Estos pensamientos le habían despejado la mente de otras preocupaciones que no fuera dar alcance y cazar al venado. Por fin creyó que era el instante de efectuar el mortal lanzamiento de Mahilán, porque el animal entraba en un claro y perdía carrera; con un enorme salto avanzó todo lo que pudo y mientras caía en tierra descubría su daga. Pero al levantar la cabeza sus ojos se encontraron con un espectáculo aterrador e increíble: allí estaba un gran número de hombres enormes, vestidos de negro, de rostros torvos y malignos. El ciervo se había detenido delante de un encapuchado, más alto aún que los demás.

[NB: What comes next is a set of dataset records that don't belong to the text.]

-- ==== Sys2Proof/Machine/Image.lean ====
section
/-! DEFINITION. The plan image (chapter 2): its container and sections as bytes, what they spell, and the checks of
verification in the order of R63. -/
namespace Sys2Proof.Machine

/-- A failure of verification: PLAN_ERR.CODE (Table 2.18), SECTION, ITEM, PLAN_ERR_OFFSET and PLAN_RATE_EXCESS. -/
structure PErr where
  code : Nat
  section_ : Nat
  item : Nat
  off : Nat
  excess : Nat
  deriving DecidableEq, Repr

-- Codes of Table 2.18
namespace PCode
abbrev incomplete : Nat := 0x01
abbrev magic : Nat := 0x02
abbrev layoutLevel : Nat := 0x03
abbrev length : Nat := 0x04
abbrev signerUnknown : Nat := 0x05
abbrev signature : Nat := 0x06
abbrev reserved : Nat := 0x07
abbrev sectionUnknown : Nat := 0x08
abbrev sectionMissing : Nat := 0x09
abbrev sectionDuplicate : Nat := 0x0A
abbrev identity : Nat := 0x0B
abbrev epoch : Nat := 0x0C
abbrev licence : Nat := 0x0D
abbrev graph : Nat := 0x0E
abbrev slotConflict : Nat := 0x0F
abbrev mgmtShare : Nat := 0x10
abbrev template : Nat := 0x11
abbrev protection : Nat := 0x12
abbrev repairCoverage : Nat := 0x13
abbrev rate : Nat := 0x14
abbrev sram : Nat := 0x15
abbrev dram : Nat := 0x16
end PCode

/-- A directory entry (Table 2.2) with the section's content. -/
structure Sec where
  idx : Nat
  type : Nat
  level : Nat
  minor : Nat
  flags : Nat
  off : Nat
  len : Nat
  body : Bytes
  deriving DecidableEq, Repr

/-- An image taken apart: its bytes and sections. -/
structure Img where
  bytes : Bytes
  secs : List Sec
  deriving DecidableEq, Repr

/-- Length of the signature trailer (R48). -/
def trailerLen : Nat := 29824

/-- Fixed-stride records of a section: their offsets in it, as many as fit. -/
def strides (body : Bytes) (first size count : Nat) : List Nat :=
  (List.range (min count ((body.length - first) / size))).map (fun i => first + size * i)

namespace Img

/-- The directory of an image (Table 2.2). -/
def parse (bs : Bytes) : Img :=
  let d := field bs 0x34 4
  ⟨bs, (List.range (min 64 (field bs 0x32 2))).map (fun i =>
    let e := d + 32 * i
    let off := field bs (e + 8) 8
    let len := field bs (e + 16) 8
    ⟨i, field bs e 2, field bs (e + 2) 2, field bs (e + 4) 2, field bs (e + 6) 2, off, len, (bs.drop off).take len⟩)⟩

/-- The section of a type. -/
def sec (im : Img) (t : Nat) : Option Sec := im.secs.find? (fun s => s.type == t)
/-- Its content; empty when there is none. -/
def body (im : Img) (t : Nat) : Bytes := match im.sec t with | some s => s.body | none => []
/-- Its offset in the image. -/
def base (im : Img) (t : Nat) : Nat := match im.sec t with | some s => s.off | none => 0
/-- Its directory index. -/
def index (im : Img) (t : Nat) : Nat := match im.sec t with | some s => s.idx | none => 0xFFFF
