/-- The flow entries of an element: its own block, and, where it stands in for another node, that node's delivery entries
(R99); in a cut row's shift, the whole block of the role (R141). -/
def roleFlows (t : Tables) (spire pos role : Nat) (cut : Bool) : List Nat :=
  let own := t.flowsOf (spire * 512 + pos)
  let other := t.flowsOf (spire * 512 + role)
  if role = pos then own
  else if cut then other
  else own ++ (other.filter (fun e => feEgress e == 31)).filter (fun e => !own.any (fun o => o % 2 ^ 17 == e % 2 ^ 17))

/-- The tables of one agent beside the common L2P: code and bytes, slot maps first (Table 4.7). -/
def agentTables (t : Tables) (spire pos role : Nat) (cut : Bool) : List (Nat × Bytes) :=
  let src := spire * 512 + (if cut then role else pos)
  let ports := t.portsOf src
  ((List.range ports.length).filterMap (fun p =>
    let q := ports.getD p []
    if q.isEmpty then none else some (0x10 + p, (q.map (leBytes 4)).flatten)))
    ++ [(0x02, ((roleFlows t spire pos role cut).map (leBytes 8)).flatten)]

/-- R141: what an agent of a cut row that plays no role keeps of its tables: management and reserve slots, and the DETOUR slots and
variant-1 entries by which it forwards the column traffic. -/
def Tables.detourAt (t : Tables) (node : Nat) : Tables :=
  let kept := (t.flowsOf node).filter (fun e => feVariant e == 1)
  let slot (e : Nat) : Nat := if isMgmt e || isReserve e || kept.any (fun x => feFlow x == slotFlow e) then e else 0
  { t with
    sched := t.sched.map (fun (b : SchedBlock) => if b.node = node then { b with ports := b.ports.map (fun q => q.map slot) } else b)
    flows := t.flows.map (fun (b : FlowBlock) => if b.node = node then { b with entries := kept } else b) }

/-- The common L2P table as bytes. -/
def l2pBytes (t : Tables) : Bytes := (t.l2p.map (leBytes 8)).flatten

/-- Segments of a table (R103): 4,096 bytes each. -/
def segsOf (bs : Bytes) : Nat := ceilDiv bs.length 4096

/-- Table slots of a port's slot map: management slots j with (j × TABLE_SHARE) mod 16 < TABLE_SHARE (R94). -/
def tableSlots (share : Nat) (slots : List Nat) : List Nat :=
  let m := (List.range slots.length).filter (fun i => isMgmt (slots.getD i 0))
  ((List.range m.length).filter (fun j => j * share % 16 < share)).map (fun j => m.getD j 0)

/-- The greatest gap between successive places of a cycle of `n` slots, in slots of 1 µs. -/
def cycleGap (n : Nat) (l : List Nat) : Nat :=
  match l with
  | [] => n
  | x :: _ => ((l.zip (l.drop 1 ++ [x + n])).map (fun e => e.2 - e.1)).foldl max 0

/-- R111: cupolas of flows or slots; a straggler affects those that use it in either bank. -/
def affects (p : Plan) (old new : Tables) (c node : Nat) : Bool := usesElement old p c node || usesElement new p c node

/-- R111: the install changes the common unit: the L2P table, a management or reserve slot, or the round code. -/
def commonChanged (old new : Tables) : Bool :=
  let marks (t : Tables) : List (Nat × List (List Nat)) :=
    t.sched.map (fun b => (b.node, b.ports.map (fun q => q.map (fun e => if isMgmt e then 2 else if isReserve e then 1 else 0))))
  old.l2p != new.l2p || old.code != new.code || marks old != marks new

/-- R112: cupolas of new owners of slots that a held cupola's old entry also owns. -/
def mixedConflicts (old new : Tables) (held : List Nat) : List Nat :=
  new.sched.foldl (fun acc b => (List.range b.ports.length).foldl (fun acc q =>
    let o := old.slotsOf b.node q
    let n := b.ports.getD q []
    (List.range n.length).foldl (fun acc i =>
      let x := o.getD i 0
      let y := n.getD i 0
      if held.contains (slotCupola x) && slotCupola y != 0 && slotFlow y != slotFlow x && !held.contains (slotCupola y) then
        addOnce (slotCupola y) acc
      else acc) acc) acc) []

Desgraciadamente el último salto la había hecho avanzar demasiado en el claro, y ya muchos habían notado su presencia. Koralhil supo al instante que no eran Ghaodrwins con sus cabezas rapadas, sino que se trataba de un escuadrón del infernal ejército de Atcuash por su caracterizada forma de vestir. Pero ligera como un rayo en noche tormentosa, no se amilanó por la desconcertante escena y con el impulso de un nuevo salto desapareció de la vista de todos, justo a tiempo para esquivar una decena de flechas que se clavaron en el sitio que acababa de abandonar.

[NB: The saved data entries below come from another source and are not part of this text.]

/-- R181, R183, R184: every lane of a regenerated group is written and, where a peer holds it, acknowledged: all lanes are current, and
the group is PROTECTED; a REGENERATE ends DONE. -/
def finishRegen (s : State) (gid : Nat) : State :=
  match s.group gid with
  | none => s
  | some g =>
    let s1 := ((s.setCurrent gid g.lanes).pi F.GRD_GROUP_LOST gid 0).setPhase gid GPhase.quiet
    let s2 := { s1 with
      grd := { s1.grd with regen := s1.grd.regen.filter (fun x => x != gid) }
      twin := { s1.twin with regenDue := s1.twin.regenDue.filter (fun x => x != gid) } }
    let s3 := ((s2.setGState gid GState.protectedS 0).count .GRD_COUNT 7).raise F.GRD_EVENT_REGENERATED gid 1
    match s.groupTask Kind.regenerate gid with
    | some t => s3.stopTask t.idx Fate.done t.checkOnly
    | none => s3

/-- LENT_ACK (R166, R184): a peer has acknowledged a region of a lent lane: of the step in progress, or of a lane that is being
regenerated. -/
def lentAck (s : State) (gid lane r : Nat) : State :=
  let s1 := match s.subOf gid 3 lane r with
    | some (idx, seq) => s.subDone idx seq
    | none => s
  let due := (match s.group gid with | some g => g.lentDue.contains (lane, r) | none => false)
  let s2 := ((s1.updGroup gid (fun g => { g with
    lentDue := g.lentDue.filter (fun e => e != (lane, r))
    regions := updWhere (fun b => b.region == r) (fun b => { b with lentWait := b.lentWait.filter (fun j => j != lane) })
      g.regions })).dropRegion gid).checkFolded gid
  match s2.group gid with
  | some g => if due && g.lentDue.isEmpty && s2.gphase gid = GPhase.regenerating then s2.finishRegen gid else s2
  | none => s2

/-- A keeper's receipt of an undo copy (R166). -/
def undoReceipt (s : State) (gid r member : Nat) : State :=
  ((s.updGroup gid (fun g => { g with
    regions := updWhere (fun b => b.region == r) (fun b => { b with keeperWait := b.keeperWait.filter (fun j => j != member) })
      g.regions })).dropRegion gid).checkFolded gid

-- Member loss (R172)

/-- R177: the cupola's own GUARD layout: the plan's entries wherever the plan or the tables in force give a slot to one of
its GUARD flows. -/
def ownGuardLayout (p : Plan) (t : Tables) (c : Nat) : List SlotDelta :=
  let guard (u : Tables) (e : Nat) : Bool := slotCupola e == c && u.classOfFlow (slotFlow e) == 2
  t.sched.flatMap (fun b => (List.range b.ports.length).flatMap (fun q =>
    let now := b.ports.getD q []
    (List.range now.length).filterMap (fun i =>
      let e := now.getD i 0
      let o := (p.tables.slotsOf b.node q).getD i 0
      if e ≠ o && (guard t e || guard p.tables o) then some ⟨b.node, q, i, o⟩ else none)))

/-- R177: the cupola's own GUARD layout is reinstalled as a repair install, now or when the install in progress ends. -/
def restoreLayout (s : State) (c : Nat) : State :=
  match s.plan.cur with
  | none => s
  | some p =>
    let ds := ownGuardLayout p s.tables c
    if ds.isEmpty then s
    else if s.bell.install.isSome then { s with rep := { s.rep with restores := addOnce c s.rep.restores } }
    else s.startInstall 1 (s.tables.applySlots ds) ((ds.map (fun d => localOf d.node)).eraseDups) [c] true 0 s.round
      (fun q e => q + e + 2)
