/-- The engine of a kind, for Table 2.9: FOLD, DECODE and SENTINEL for the kinds that they carry out, and DISPATCH, which every other
task goes through. DEDUCED (log entry 138). -/
def engineOf (kind : Nat) : Nat :=
  if kind = Kind.fold then 1 else if kind = Kind.reconstruct then 2 else if kind = Kind.sentinel then 4 else 3

/-- The fallback in force for a task's engine, under the plan that it was admitted under: its code and its window. -/
def fallbackOf (s : State) (t : Task) : Nat × Nat :=
  let e := engineOf t.kind
  match s.planOf t with
  | some p =>
    if s.pwr.fallback.contains e then
      match p.rates.find? (fun r => r.engine == e) with
      | some r => (r.fallback, r.param)
      | none => (0, 0)
    else (0, 0)
  | none => (0, 0)

/-- The detail of FAILED_TIMEOUT (Table 7.8). -/
def timeoutDetail (s : State) (t : Task) : Nat :=
  if t.kind = Kind.scalar then s.scalarMissing t else if t.kind = Kind.table then s.tableLacking t.idx else 0

/-- WINDOW_CLOSE (R196, Table 2.9): under EXTEND_WINDOW the window runs at the stated length; else an unstarted task ends, and a running
one goes on under its engine's fallback or stops. -/
def windowClose (s : State) (idx : Nat) : State :=
  match s.task idx with
  | none => s
  | some t =>
    if t.length = 0 || decide (s.round < t.closesAt) then s
    else
      let (code, window) := s.fallbackOf t
      if code = 1 && t.length + t.extra < window then s.updTask idx (fun t => { t with extra := window - t.length })
      else if t.unstarted then s.endTask idx Fate.timeout 0
      else if code = 2 then s
      else
        let d := s.timeoutDetail t
        s.stopTask idx Fate.timeout d

/-- TASK_END (R198, R203): what a STOPPING task still has in flight ends at its drain bound; a running task whose work is
finished ends. -/
def taskEnd (s : State) (idx : Nat) : State :=
  match s.task idx with
  | none => s
  | some t =>
    if t.state = 4 then
      if t.inFlight.isEmpty then s.stopTask idx Fate.cancelled 0
      else if s.round < t.stopBy then s
      else
        let c := t.cause.getD (Fate.cancelled, 0)
        s.endSubs idx (t.inFlight.map (·.seq)) c.1 c.2
    else if t.state ≠ 3 then s
    else if t.kind = Kind.fold then s.checkFolded t.group
    else if t.kind = Kind.sealing then s.trySeal t.job t.step
    else if t.kind = Kind.reconstruct then s.checkRebuilt idx
    else if t.kind = Kind.scalar then s.scalarCheck idx
    else if t.kind = Kind.exp || t.kind = Kind.imp then s.serviceCheck idx
    else if t.kind = Kind.sentinel then s.startSentinel t
    else s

Y así comenzó la terrible huida que desembocaría en el primer encuentro de la Bella Esperanza con el Amo de los Miedos.
Escapaba Koralhil, y por primera vez desde que estaba sobreviviendo en Xinär sintió miedo. Porque conocía muy bien de quién huía; ese hombre alto entre los altos que había intuido su presencia mucho antes que los otros, porque les daba la espalda, esperándola acechante con sus ojos escarlata.
Mientras corría y saltaba más veloz que las mismas liebres, el velo que le cubría la cabeza se deslizó a sus hombros, y las ramas de los arbustos se le enredaban en los cabellos produciéndole gran dolor. Pero Koralhil solo pensaba en el escape y en cómo iba a hacer para llegar al refugio sin ser descubierta, si es que podía llegar. ¿Qué rayos hacía el Tamtratcuash en ese bosque? ¿Acaso buscaba lograr algún pacto con los Ghaodrwins? Si así era, el tiempo de las demás civilizaciones había llegado a su fin, porque el poder material de uno y el espiritual de los otros era ilimitado. El funesto Oráculo del Agua se hacía tangible.
Más de pronto un tirón seco y doloroso la detuvo; a ella y a sus pensamientos. Había tratado de deslizarse por debajo de una mata espinosa y llena de ramas, y su larga cabellera se había enredado allí. Inútilmente trató de desenredarla, sus movimientos complicaban aún más la infernal situación. Entonces pensó que si seguía moviéndose efectuaría ruidos que atraerían a sus perseguidores. Quedó inmóvil un momento, esforzándose por dominar el miedo; allí permanecería agazapada hasta que dejaran de perseguirla, después de todo no había hecho nada malo, tan solo tratar de dar caza a un pequeño venado. O al menos que pensaran que ella era una espía, entonces estaba perdida, porque no dejarían de buscarla hasta alcanzarla.
Pero ninguna de las dos cosas sucedió, porque si bien Atcuash la había encontrado, ni siquiera la había lastimado, y hasta la había arrimado al refugio de Xinär. Y desde ese extraño encuentro los vientos cambiaron para ella y los demás sobrevivientes de la misión, para bien.
La Erudita Adlow y los otros niños asociaban la buena y nueva suerte a la llegada de la primavera, pero la Princesa intuía que había algo más detrás de ese rotundo cambio. Ya no necesitaba internarse en el Bosque de los Encantos para conseguir alguna presa, pues estas venían al refugio por sí solas, como lo hiciera el pequeño venado aquel amanecer. Además la huerta comenzaba a dar los primeros frutos maduros y el frío ya no era tan inclemente.